A classe trabalhadora e suas organizações sindicais têm agido de forma civilizada, discutindo, dialogando e apresentando suas razões no parlamento e nos tribunais, mas cresce a percepção de que diante de violências como estas serão necessárias reações à altura.

Todos estamos assustados e sofrendo com as vidas que o Brasil tem perdido com a pandemia do Covid 19. A postura irresponsável do governo federal que desprezou a gravidade da situação está resultando, não apenas em um crescimento assustador da contaminação e das mortes, mas também na superlotação dos hospitais. Em alguns estados já não há respiradores suficientes e as UTIs estão lotadas.

Diante de uma situação dramática como essa, frente às insuficientes medidas adotadas para estancar a contaminação e à insuficiente liberação de recursos para garantir o pagamento dos salários, trabalhadores e trabalhadoras encontram-se ameaçados pelo rebaixamento salarial e desemprego. Desesperados porque precisam de recursos para sobreviver submetem-se a situações degradantes, muito bem retratadas nas imagens de homens e mulheres de joelhos em frente às lojas. Elas simbolizam e evidenciam até onde a dominação sem defesa coletiva pode submeter aqueles que vivem de salários à espoliação e à desmoralização.
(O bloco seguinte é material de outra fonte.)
/-- The Sequencer's record changed, engaging what it engaged, with a working copy that fits. -/
theorem rangeInv_withSeq {x : Sequencer} (h : rangeInv s) (hi : x.state = .idle → x.job = none)
    (hj : ∀ ch, engagedBy x.job ch = engagedBy s.seq.job ch) (hw : fits x s) : rangeInv (s.withSeq x) :=
  ⟨engagedLaw_withSeq h.1 hi hj, h.2.1, hw⟩

/-- The fields of the working copy that the law speaks of are unchanged. -/
theorem rangeInv_withWork (w : Working) (h : rangeInv s) (hm : w.method = s.seq.work.method) (hg : w.g = s.seq.work.g)
    (ha : w.autoRange = s.seq.work.autoRange) (hk : w.k = s.seq.work.k) :
    rangeInv (s.withSeq { s.seq with work := w }) := by
  refine ⟨engagedLaw_withWork w h.1, h.2.1, fun j hj => ?_⟩
  have := h.2.2 j hj
  unfold Working.agrees stepLimit at this ⊢
  simp only [State.withSeq_seq, State.withSeq_channels, hm, hg, ha, hk]
  exact this

/-- R25: the measured channel is one that the job engages. -/
theorem measured_engages (j : InFlight) : j.engages j.measured = true := by
  unfold InFlight.engages InFlight.measured
  cases hp : j.phase <;> cases hr : j.refresh <;> simp

/-- R30: a channel that is not engaged is not the one being measured. -/
theorem not_measured {ch : ChannelId} (h : engagedLaw s) (hn : s.channels[ch.val].engaged = false) {j : InFlight}
    (hj : s.seq.job = some j) : j.measured ≠ ch := by
  intro he
  subst he
  have := h.2 j.measured
  rw [hj] at this
  simp only [measured_engages] at this
  rw [hn] at this
  cases this

/-- R53: the step that a phase end leaves is within the limit of the channel. -/
theorem stepLaw_stepAfter {pe : PhaseEnd} {w : Working} {c : Channel} (hw : w.agrees c.desc) (hc : c.stepLaw) :
    Channel.stepLaw { c with rangeStep := stepAfter pe w c.rangeStep } := by
  obtain ⟨h1, h2, h3, h4, h5⟩ := hw
  obtain ⟨c1, c2, c3⟩ := hc
  have hk : w.k ≤ 3 ∧ (c.desc.method = .period → w.k ≤ c.desc.g.val) := by
    unfold stepLimit at h4
    cases hm : w.method <;> simp only [hm] at h4
    · exact ⟨h4, fun hp => by rw [h1, hp] at hm; cases hm⟩
    · rw [h2] at h4; exact ⟨by omega, fun _ => by omega⟩
  unfold stepAfter Channel.stepLaw
  by_cases ha : w.autoRange = true
  · rw [if_pos ha]
    rw [ha] at h3
    cases pe
    · simp only []
      split
      · exact ⟨by omega, fun hp => by have := hk.2 hp; omega, fun hf => by rw [← h3] at hf; cases hf⟩
      · exact ⟨hk.1, hk.2, fun hf => by rw [← h3] at hf; cases hf⟩
    · exact ⟨hk.1, hk.2, fun hf => by rw [← h3] at hf; cases hf⟩
    · exact ⟨c1, c2, c3⟩
    · exact ⟨c1, c2, c3⟩
  · rw [if_neg ha]
    exact ⟨c1, c2, c3⟩

/-- R45: a phase starts with the settings and the step of the channel it measures. -/
theorem rangeInv_startPhase (ch : ChannelId) (he : engagedLaw (startPhase ch s)) (hc : ∀ ch : ChannelId, s.channels[ch.val].stepLaw)
    (hm : ∀ j, s.seq.job = some j → j.measured = ch) : rangeInv (startPhase ch s) := by
  refine ⟨he, fun ch' => by simpa using hc ch', fun j hj => ?_⟩
  have hj' : s.seq.job = some j := by simpa using hj
  have hch := hm j hj'
  subst hch
  have hl := hc j.measured
  obtain ⟨c1, c2, c3⟩ := hl
  unfold startPhase
  simp only [clampRequest_keeps, State.withSeq_seq, State.withSeq_channels]
  refine ⟨rfl, rfl, rfl, ?_, c3⟩
  unfold stepLimit
  cases hmm : s.channels[j.measured.val].desc.method
  · exact c1
  · exact Nat.le_min.mpr ⟨c1, c2 hmm⟩

theorem rangeInv_withPending (x : List Instr) (h : rangeInv s) : rangeInv (s.withPending x) := h
theorem rangeInv_withInReset (x : Bool) (h : rangeInv s) : rangeInv (s.withInReset x) := h
theorem rangeInv_withFrontEnd (x : FrontEnd) (h : rangeInv s) : rangeInv (s.withFrontEnd x) := h
theorem rangeInv_withTimebase (x : Timebase) (h : rangeInv s) : rangeInv (s.withTimebase x) := h
theorem rangeInv_withStaging (x : Vector Byte 32) (h : rangeInv s) : rangeInv (s.withStaging x) := h
theorem rangeInv_withDeferred (x : Option DeferredCommit) (h : rangeInv s) : rangeInv (s.withDeferred x) := h
theorem rangeInv_withRefs (x : Vector RefSlot 4) (h : rangeInv s) : rangeInv (s.withRefs x) := h
theorem rangeInv_withQueue (x : JobQueue) (h : rangeInv s) : rangeInv (s.withQueue x) := h
theorem rangeInv_withScan (x : ScanController) (h : rangeInv s) : rangeInv (s.withScan x) := h
theorem rangeInv_withAlerts (x : AlertList) (h : rangeInv s) : rangeInv (s.withAlerts x) := h
theorem rangeInv_withFifo (x : ResultFifo) (h : rangeInv s) : rangeInv (s.withFifo x) := h
theorem rangeInv_withPort (x : SerialPort) (h : rangeInv s) : rangeInv (s.withPort x) := h
theorem rangeInv_withCmd (x : CommandPort) (h : rangeInv s) : rangeInv (s.withCmd x) := h
theorem rangeInv_withEvents (x : EventUnit) (h : rangeInv s) : rangeInv (s.withEvents x) := h
theorem rangeInv_withPins (x : InputPins) (h : rangeInv s) : rangeInv (s.withPins x) := h
theorem rangeInv_withFreeIndex (x : Nat) (h : rangeInv s) : rangeInv (s.withFreeIndex x) := h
Dirijo-me, portanto aos parlamentares e integrantes do Poder Judiciário para lhes chamar a atenção sobre as consequências de suas decisões, tomadas sem considerar os argumentos apresentados pelos sindicalistas e advogados dos trabalhadores.

Estas manifestações são organizadas por empregadores que tratam seus trabalhadores como coisas sem alma, que podem ser usadas para todo e qualquer tipo de atividade que favoreçam seus interesses e propiciem condições adequadas para acumularem riqueza.

A MP 936 continuará a promover este tipo de situação, caso o Congresso Nacional não faça alterações que garantam a presença dos sindicatos nas negociações e a cobertura integral do salário dos trabalhadores durante a pandemia. A classe trabalhadora já se vê ameaçada pela Covid19 e vê crescer o risco de contaminação caso prevaleçam as decisões precipitadas de suspensão do isolamento social. Cresce o risco de morte frente à superlotação de hospitais e inexistência de respiradores e UTIs suficientes para atender a população.

Acordos individuais são realizados aos milhares, pois a situação é dramática. Desamparados os trabalhadores não têm como se livrar de acordos individuais com retirada de direitos e remunerações rebaixadas. E ainda por cima, a classe patronal oferece esta cena lamentável. Trabalhadores e trabalhadoras uniformizados, se postam de joelhos, em frente às lojas, para pedir em posição de oração, reabertura assassina do comércio em um Estado que já tem o sistema hospitalar em colapso. Lugar onde nem todos que se apresentam contaminados conseguem respiradores e internamento adequado para enfrentar este forte vírus, chamado por Bolsonaro de “gripezinha”.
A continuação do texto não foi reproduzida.